"Black, David" <[email protected]> writes:

> Hi David,
>
> This looks good, although I think this "SHOULD" requirement ought to be a 
> "MUST":
>
>> >    If a host sends a SYN-only SYN+ENO segment bearing data and
>> >    subsequently receives a SYN-ACK segment without an ENO option, that
>> >    host SHOULD reset the connection even if the SYN-ACK segment does not
>> >    acknowledge the SYN data.   The issue is that unacknowledged data may
>> >    nonetheless have been cached by the receiver; later retransmissions
>> >    intended to supersede this unacknowledged data could fail to do so if
>> >    the receiver gives precedence to the cached original data.
>
> and I would clearly characterize the following as suggestions for future work:
>
>> >    Connection resets are potentially avoidable if SYN data caching is
>> >    empirically found not to occur, or in response to an API command (for
>> >    cases where a higher-layer integrity check would anyway terminate a
>> >    garbled connection).
>
> This leaves specification of circumstances in which it's ok not to reset the
> connection to a future draft that explains why that's ok.

I'm not sure I understand your suggestion.  Wouldn't changing the SHOULD
to a MUST preclude the future work you are suggesting?  I'm hoping to
reserve MUST for things that prevent future TEPs from conflicting with
one another or with TFO, not to prevent a future TEP from shooting
itself in the foot.  Shouldn't we decide whether or not it's okay to
violate this recommendation if and when somebody proposes a TEP that
violates this rule (presumably armed with a giant measurement study)?

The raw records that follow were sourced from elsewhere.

/-- The secure attribute of an access (Table 3.10). -/
def reqSec (s : State) (r : Req) : Bool :=
  match r.path with
  | .hkp => true
  | .lmf => s.sec.session
  | .fratra | .tat => r.sec

/-- The core runs and its reset is released in BOOT. -/
def bootServes (s : State) : Bool := s.pwr.state = .boot && s.pwr.wait = .none

/-- The power states in which a path carries accesses (Table 3.10). -/
def pathServed (s : State) (p : Path) : Bool :=
  match p with
  | .fratra => s.inRun
  | .lmf => s.inRun || bootServes s
  | .hkp => s.inRun || bootServes s || s.pwr.state = .harvest
  | .tat => !tatPaused s

/-- The pages that the LMF path reaches in BOOT (R64). -/
def bootPage (page : Nat) : Bool :=
  page = Pg.SYS || page = Pg.PWR || page = Pg.RST || page = Pg.SEC || page = Pg.USBH || page = Pg.LMF || page = Pg.HKP

/-- Step 1 of Table 3.11: PATH_OFF (R63), NOT_READY (R64), or 0. -/
def pathCode (s : State) (r : Req) (page : Nat) : Nat :=
  match r.path with
  | .fratra => if s.bit Pg.SYS Off.SYS_PATH_EN 0 then 0 else 0x89
  | .lmf =>
    if !s.bit Pg.SYS Off.SYS_PATH_EN 1 || (decide (reqTenant r ≠ 0) && !s.bit Pg.SYS Off.SYS_PATH_EN 2) then 0x89
    else if s.pwr.state = .boot ∧ (blockOf page).isSome = true ∧ bootPage page = false then 0x88
    else 0
  | .hkp | .tat => 0

/-! ## Recording (R68) -/

/-- The record of Table 3.9. -/
def accRecord (s : State) (r : Req) (off code : Nat) (read : Bool) : Word :=
  Word.place 7 0 code ||| Word.place 17 8 (off / 4) ||| Word.place 23 18 (reqTenant r) ||| flagBit 24 (reqSec s r) |||
    Word.place 26 25 (pathNum r.path) ||| flagBit 30 read

/-- The latest rejection, device-wide (Table 3.14). -/
def lastReject (s : State) (page off : Nat) (record : Word) : State :=
  setReg (setReg s Pg.SYS Off.SYS_REJ_LAST_ADDR (BitVec.ofNat 32 (addr page off))) Pg.SYS Off.SYS_REJ_LAST_INFO record

/-- A rejected access (R68 steps 1 to 4). -/
def rejectAcc (s : State) (r : Req) (page off code : Nat) (read : Bool) : State :=
  let record := accRecord s r off code read
  let s := if (blockOf page).isSome then loadErr s page record else s
  let s := bump s Pg.SYS (0x040 + 8 * pathNum r.path)
  let s := if code = 0x85 then bump s Pg.SYS 0x068 else s
  answerAcc (setFlag (lastReject s page off record) Pg.SYS 0) r.path code 0

/-- An access to a reserved page (R6, R68). -/
def noPage (s : State) (r : Req) (page off : Nat) (read : Bool) : State :=
  let s := lastReject (bump s Pg.SYS 0x060) page off (accRecord s r off 0x84 read)
  answerAcc (setFlag s Pg.SYS 1) r.path 0x84 0

/-! ## Interrupt registers (R61, R73, R81) -/

/-- How many IRQ_FLAG bits each block has, from bit 0. -/
def flagWidth : Block → Nat
  | .sys => 2 | .clk => 3 | .pwr => 3 | .rst => 2 | .time => 4 | .tat => 5 | .evf => 4 | .sec => 3 | .mac => 9
  | .steer => 1 | .fwp => 4 | .kvx => 5 | .ten => 11 | .ftl => 5 | .nch => 3 | .ecc => 3 | .hlth => 8 | .dram => 4
  | .hrv => 7 | .acd => 12 | .acl => 2 | .aon => 7 | .psq => 4 | .i2c => 8 | .uart => 6 | .adc => 5 | .gpio => 32
  | .recog => 32 | .bat => 4 | .aqe => 6 | .meas => 2 | .usbh => 11 | .lmf => 4 | .hkp => 3
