/-! ## The acquisition engine and the event fabric (chapters 15, 16) -/

/-- R422, R425 to R431, R440, R441: an arm, by AQE_CMD or from the table, starts a run in its first segment; a change
of a pin reaches the lanes that see it; a trigger, FORCE or the arm's timeout starts the waiting record; a record ends HELD, and
the run with it unless it re-arms; STOP ends the run; a HELD record is freed, or moved and its segment freed. Readings: log 56,
61, 93, 137. -/
def Obligations.AcquisitionRuns : Prop :=
  ∀ s : State,
    (∀ r w, Served s r Pg.AQE Off.AQE_AQE_CMD w → s.en Pg.AQE = true →
      (w.bit 0 = true → w.bit 4 = false → w.bit 5 = false →
        let p := profileOf s (w.fld 3 1)
        storeFind s.aqe.held p.firstSeg = none → p.trigSrc ≠ 4 → Reaches (.arm r w) s fun t =>
          t.aqe.prof = some p ∧ t.aqe.phase = .armed ∧ t.aqe.seg = p.firstSeg ∧ t.aqe.armTick = s.hub.tick + 1 ∧
          t.aqe.dead = 0xFFFFFFFF ∧ t.aqe.held = s.aqe.held) ∧
      (w.bit 0 = false → w.bit 4 = true → w.bit 5 = false → s.aqe.prof ≠ none → Reaches (.force r w) s fun t =>
        t.aqe.phase = .capture ∧ ∃ c, t.aqe.cur = some c ∧ c.cause = 5 ∧ c.forced = true ∧ c.trigTime = s.hub.tick * 32 ∧
          c.rseq = s.aqe.rseq) ∧
      (w.bit 0 = false → w.bit 4 = false → w.bit 5 = true → s.aqe.prof ≠ none → Reaches (.stop r w) s fun t =>
        t.aqe.phase = .idle ∧ t.aqe.prof = none ∧ t.bit Pg.AQE Off.IRQ_FLAG 2 = true ∧
        ∀ c, s.aqe.cur = some c → ∃ d, storeFind t.aqe.held c.segment = some d ∧ d.aborted = true ∧ d.rseq = c.rseq ∧
          d.endTick = s.hub.tick)) ∧
    (∀ p late l, s.tat.arms = (p, late) :: l →
      let u := { s with tat := { s.tat with arms := l } }
      (s.aqe.phase ≠ .idle → Does .aqeArm s (bump u Pg.AQE 0x068)) ∧
      (s.aqe.phase = .idle → s.en Pg.AQE = true → profileBad s (profileOf s p) = false →
        Does .aqeArm s (startRun u (profileOf s p) late)) ∧
      (s.aqe.phase = .idle → s.en Pg.AQE = false ∨ profileBad s (profileOf s p) = true → Does .aqeArm s u)) ∧
    (s.tat.arms = [] → Does .aqeArm s s) ∧
    (∀ c l, l ∈ lanesOf s c ↔ l.phase = (if s.clk.recal then 0 else c.phase % 32) ∧
      ((l.lane < 16 ∧ dchSrc s l.lane = c.pin ∧ l.level = xor c.level (dchInv s l.lane)) ∨
        ((l.lane = 16 ∨ l.lane = 17) ∧ c.pin = l.lane + 16 ∧ l.level = c.level))) ∧
    (∀ c l p, c.pin < 35 → l ∈ lanesOf s c → s.aqe.prof = some p → s.aqe.phase = .armed →
      isTrigger p l.lane l.level = true → s.aqe.armTick * 32 ≤ s.hub.tick * 32 + l.phase →
      Reaches (.taggedChange [c]) s fun t => t.aqe.levels.getLsbD l.lane = l.level ∧ ∃ d, t.aqe.cur = some d ∧
        d.cause = p.trigSrc ∧ d.trigTime = s.hub.tick * 32 + l.phase ∧ d.rseq = s.aqe.rseq ∧ d.trigCoarse = s.clk.recal) ∧
    (∀ c, c.pin < 35 → s.aqe.prof = none → s.aqe.cur = none → Reaches (.taggedChange [c]) s fun t =>
      (∀ n, n < 35 → t.aqe.pins.getLsbD n = if n = c.pin then c.level else s.aqe.pins.getLsbD n) ∧
      (∀ l, l ∈ lanesOf s c → t.aqe.levels.getLsbD l.lane = l.level) ∧
      (∀ n, n < 18 → (∀ l, l ∈ lanesOf s c → l.lane ≠ n) → t.aqe.levels.getLsbD n = s.aqe.levels.getLsbD n) ∧
      t.aqe.phase = s.aqe.phase ∧ t.aqe.held = s.aqe.held) ∧
    (∀ c : TagChange, 35 ≤ c.pin → Does (.taggedChange [c]) s s) ∧
    Does (.taggedChange []) s s ∧
    (s.aqe.prof = none → Does .armTimeout s s ∧ Does .recordEnd s s ∧ Does .rearm s s) ∧
    (∀ p, s.aqe.prof = some p →
      (s.aqe.phase = .armed → p.armTmoMs ≠ 0 → s.aqe.armTick + p.armTmoMs * 50000 ≤ s.hub.tick →
        Reaches .armTimeout s fun t => t.aqe.phase = .capture ∧
          ∃ c, t.aqe.cur = some c ∧ c.cause = 6 ∧ c.timeout = true ∧
            c.trigTime = (s.aqe.armTick + p.armTmoMs * 50000) * 32) ∧
      (s.aqe.phase ≠ .armed ∨ p.armTmoMs = 0 ∨ s.hub.tick < s.aqe.armTick + p.armTmoMs * 50000 → Does .armTimeout s s) ∧
      (∀ c, s.aqe.cur = some c → s.hub.tick < c.trigTime / 32 + p.postTicks → Does .recordEnd s s) ∧
      (∀ c, s.aqe.cur = some c → c.trigTime / 32 + p.postTicks ≤ s.hub.tick → Reaches .recordEnd s fun t =>
        t.aqe.cur = none ∧ t.bit Pg.AQE Off.IRQ_FLAG 1 = true ∧
        t.ctr Pg.AQE 0x040 = min ctrMax (s.ctr Pg.AQE 0x040 + 1) ∧
        (p.rearm = false → t.aqe.phase = .idle ∧ ∃ d, storeFind t.aqe.held c.segment = some d ∧ d.rseq = c.rseq ∧
          d.trigTime = c.trigTime ∧ d.endTick = c.trigTime / 32 + p.postTicks ∧ d.aborted = c.aborted)) ∧
      (s.aqe.cur = none → Does .recordEnd s s) ∧
      (s.aqe.phase = .rearm → p.trigSrc ≠ 4 → Reaches .rearm s fun t => t.aqe.phase = .armed ∧ t.aqe.seg = s.aqe.seg ∧
        t.aqe.armTick = min (max s.hub.tick s.aqe.dead) s.aqe.armTick) ∧
      (s.aqe.phase ≠ .rearm → Does .rearm s s)) ∧
    Does .trigOutPulseEnd s { s with aqe := { s.aqe with
      toutPulse := s.aqe.toutPulse.filter fun p => decide (s.hub.tick < p.2) } } ∧
    (∀ r w, Served s r Pg.AQE Off.AQE_SEG_CMD w → w.bit 0 = true → Does (.segCmdFree r w) s (served { s with aqe := { s.aqe with
      held := storeErase s.aqe.held (s.fld Pg.AQE Off.AQE_SEG_SEL 11 0) } } r 0)) ∧
    (∀ n seg rec st u, moverTenant s = some n → s.inRun = true → s.bit Pg.AQE Off.AQE_AQE_CFG 8 = true → s.en Pg.AQE = true →
      (s.aqe.held.filter fun e => e.2.move && !e.2.retry) = [(seg, rec)] →
      internalPut s n (moverPrefix s ++ aqePart ++ digits 10 s.hub.bootsAfterOff ++ [0x2F] ++ digits 20 (rec.trigTime / 32))
        (recordBytes rec) = (st, u) →
      (st = St.OK ∨ st = St.EXISTS → Does (.recordMove .good 0) s
        (bump { u with aqe := { u.aqe with held := storeErase u.aqe.held seg } } Pg.AQE 0x070)) ∧
      (st ≠ St.OK → st ≠ St.EXISTS → Does (.recordMove .good 0) s (raise (bump { u with aqe := { u.aqe with
        held := storeInsert u.aqe.held seg { rec with retry := true } } } Pg.AQE 0x080) Pg.AQE 16))) ∧
    (moverTenant s = none ∨ s.inRun = false ∨ s.bit Pg.AQE Off.AQE_AQE_CFG 8 = false ∨ s.en Pg.AQE = false ∨
      (s.aqe.held.filter fun e => e.2.move && !e.2.retry) = [] → ∀ r word, Does (.recordMove r word) s s)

Also, following the previous discussion, I've looked over the "SHOULDs"
in the document, and many of them are not followed by an explicit
exception.  Let me group them here to get your feedback about whether
this is a problem, and whether I need to be more specific in the
document.  Here's a list of types of SHOULD that are not immediately
followed by an exception:

* Many of the uses concern APIs that implementations SHOULD provide.
  The reason for the SHOULD is that in some cases this may be impossible
  or inapplicable.  For example, if you are implementing TCP-ENO inside
  a dedicated NAS server, there might not be the same notion of
  applications giving API commands.  On the other hand, these points are
  pretty important to the success of TCP-ENO, and should be followed in
  the vast majority of cases.

* "TEP specifications SHOULD refer to hosts A and B to specify
  asymmetric behavior."  Again, no explicit exemption, but the point is
  that there might be a TEP that is not asymmetric, or where some other
  optimization makes it better to specify hosts by the numeric order of
  their Diffie-Hellman parameters or something.  I suppose I could
  change that to a MAY, but if TEPs talk about active/passive openers,
  that could mess up simultaneous open.

* Implementations SHOULD provide forward secrecy.  The important point
  is that the TEPs MUST be amenable to forward secrecy.  We didn't say
  MUST for the implementation because that may not always be
  possible--e.g., implementation considerations may someday require
  keying material to be shared across servers or with a load-balancer or
  something.  We don't want to say you can't implement TCP-ENO under
  such circumstances, but we want people to think long and hard about
  the implications for confidentiality.

* Applications SHOULD authenticate endpoints, SHOULD treat session IDs
  monolithically, SHOULD use the application aware bit.  Again, these
  are all obviously very good things.  But there are so many different
  things an application can do, and so many constraints applications can
  be subject to, that it seems inappropriate for a transport-layer
  document to use MUST in regards to applications.  Anyway, we can't
  enforce what applications will do.

* Applications SHOULD migrate to option TBD from the ExID.  RFC7413 used
  the word SHOULD for exactly the same point in its IANA considerations
  section, so we just copied what those authors did.  The TCP-ENO team
  is clearly not well versed in the practice of allocating and
  specifying TCP option kind numbers, so we are happy to follow any
  specific guidance from the working group on whether to change that
  SHOULD to a MUST.

* TEPs SHOULD compute session IDs using only well-studied and
  conservative hash functions.  Here the problem is that the terms
  well-studied and conservative are subjective.  So while I think it's
  an important point people need to worry about violating, the point is
  also nebulous enough that I don't see how to enforce it with a MUST.
  Put another way, the hash functions SHOULD be as conservative as
  practical, with an implicit exception where more conservative hash
  functions are not practical.

* We say the non-SYN-form ENO option SHOULD be 0 bytes if not otherwise
  specified by the TEP, but I'll change that to a MUST in the next
  draft, since it doesn't matter anyway.